Organic food has been demonstrated to be no better for you, no better for the environment (and likely worse) and it doesn't have the crop yields and costs to feed the world.
These days, especially in the US, the term organic doesn't really mean anything anyhow. It's all marketing used by large business to charge you more for essentially the same product while giving you a false sense of superiority over the unwashed masses.
Your health and environmental impact have nothing to do with whether the food is organic or not, rather it's whether you eat a burger or a salad.
For further discussion around organic food woo see the skeptics guide to the universe, they regularly debunk this stuff: http://www.theskepticsguide.org/ (great podcast btw)
Making food production more polluting per acre can be more environmentally friendly as long as it raises food production per acre by a greater factor.

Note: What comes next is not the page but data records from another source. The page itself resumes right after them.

-- ==== Sys2Proof/Config.lean ====
section
/-! DEFINITION. The free values: what the spec leaves open (the `draw`s of 93_implementation_defined.md
and the parameter of U14). Every constant here is opaque: nothing can be proved of its value, so a
statement about the machine holds whatever the value is (log 9). -/

namespace Sys2Proof.Config

/-- A free bit: `freeBit k` is the k-th draw of a run, when it draws a bit (R14 `draw`; U1, U3, U15, D6, D7, D22). -/
opaque freeBit : Nat → Bool

/-- A free byte (U6: the result of BCD arithmetic on a byte that is not two decimal digits). -/
opaque freeByte : Nat → Byte

/-- A free word (U4, U5: the words of the group 0 frame that are not defined). -/
opaque freeWord : Nat → Word

/-- A free choice among several; the place that draws it takes it modulo the number of choices (D8, D22). -/
opaque freeChoice : Nat → Nat

/-- The parameter LINK_A7 of U14: does `LINK A7` push the value A7 had before the decrement? -/
opaque linkA7PushesOld : Bool

/-- The parameter of U14 for `UNLK A7`: is the value loaded from the stack top incremented by 4? -/
opaque unlkA7Increments : Bool

end Sys2Proof.Config
end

Say that using a pesticide means that farming causes twice as much pollution per acre, but four times as much food per acre. That means you can feed people with a quarter of the land, and therefore half the pollution. The real numbers aren't so simple, but the principle still applies. This focus on local organic food sounds driven more by warm fuzzy feelings than by reality.
If you just make up numbers you can justify just about anything.
Let us add in some more external costs to these imaginary numbers. What does it cost to get the petroleum used to manufacture the pesticides, chemical fertilizer, etc. used in conventional farming (cough cough war in Iraq)? How much does it cost to transport food around the world instead of growing it locally? What are the costs to public health from superbugs bred in feedlots full of sick, bloated cows inundated with antibiotics?
I will now make up imaginary numbers for these costs large enough to trump your imaginary numbers.
P.S. If you want some real numbers and facts, you should check out Michael Pollan's "The Omnivore's Dilemma", especially the citations in the back of the book. It's also a damn good read.
I'm not saying what the real numbers are because I don't know. My point is that the goal should be feeding everyone at minimal cost (environmental, political, and otherwise). The arbitrary numbers I made up were solely to illustrate that such analysis might lead to counterintuitive results that are nevertheless right. Or it might not; it depends on the numbers.
These days, especially in the US, the term organic doesn't really mean anything anyhow. It's all marketing used by large business to charge you more for essentially the same product while giving you a false sense of superiority over the unwashed masses.
Your health and environmental impact have nothing to do with whether the food is organic or not, rather it's whether you eat a burger or a salad.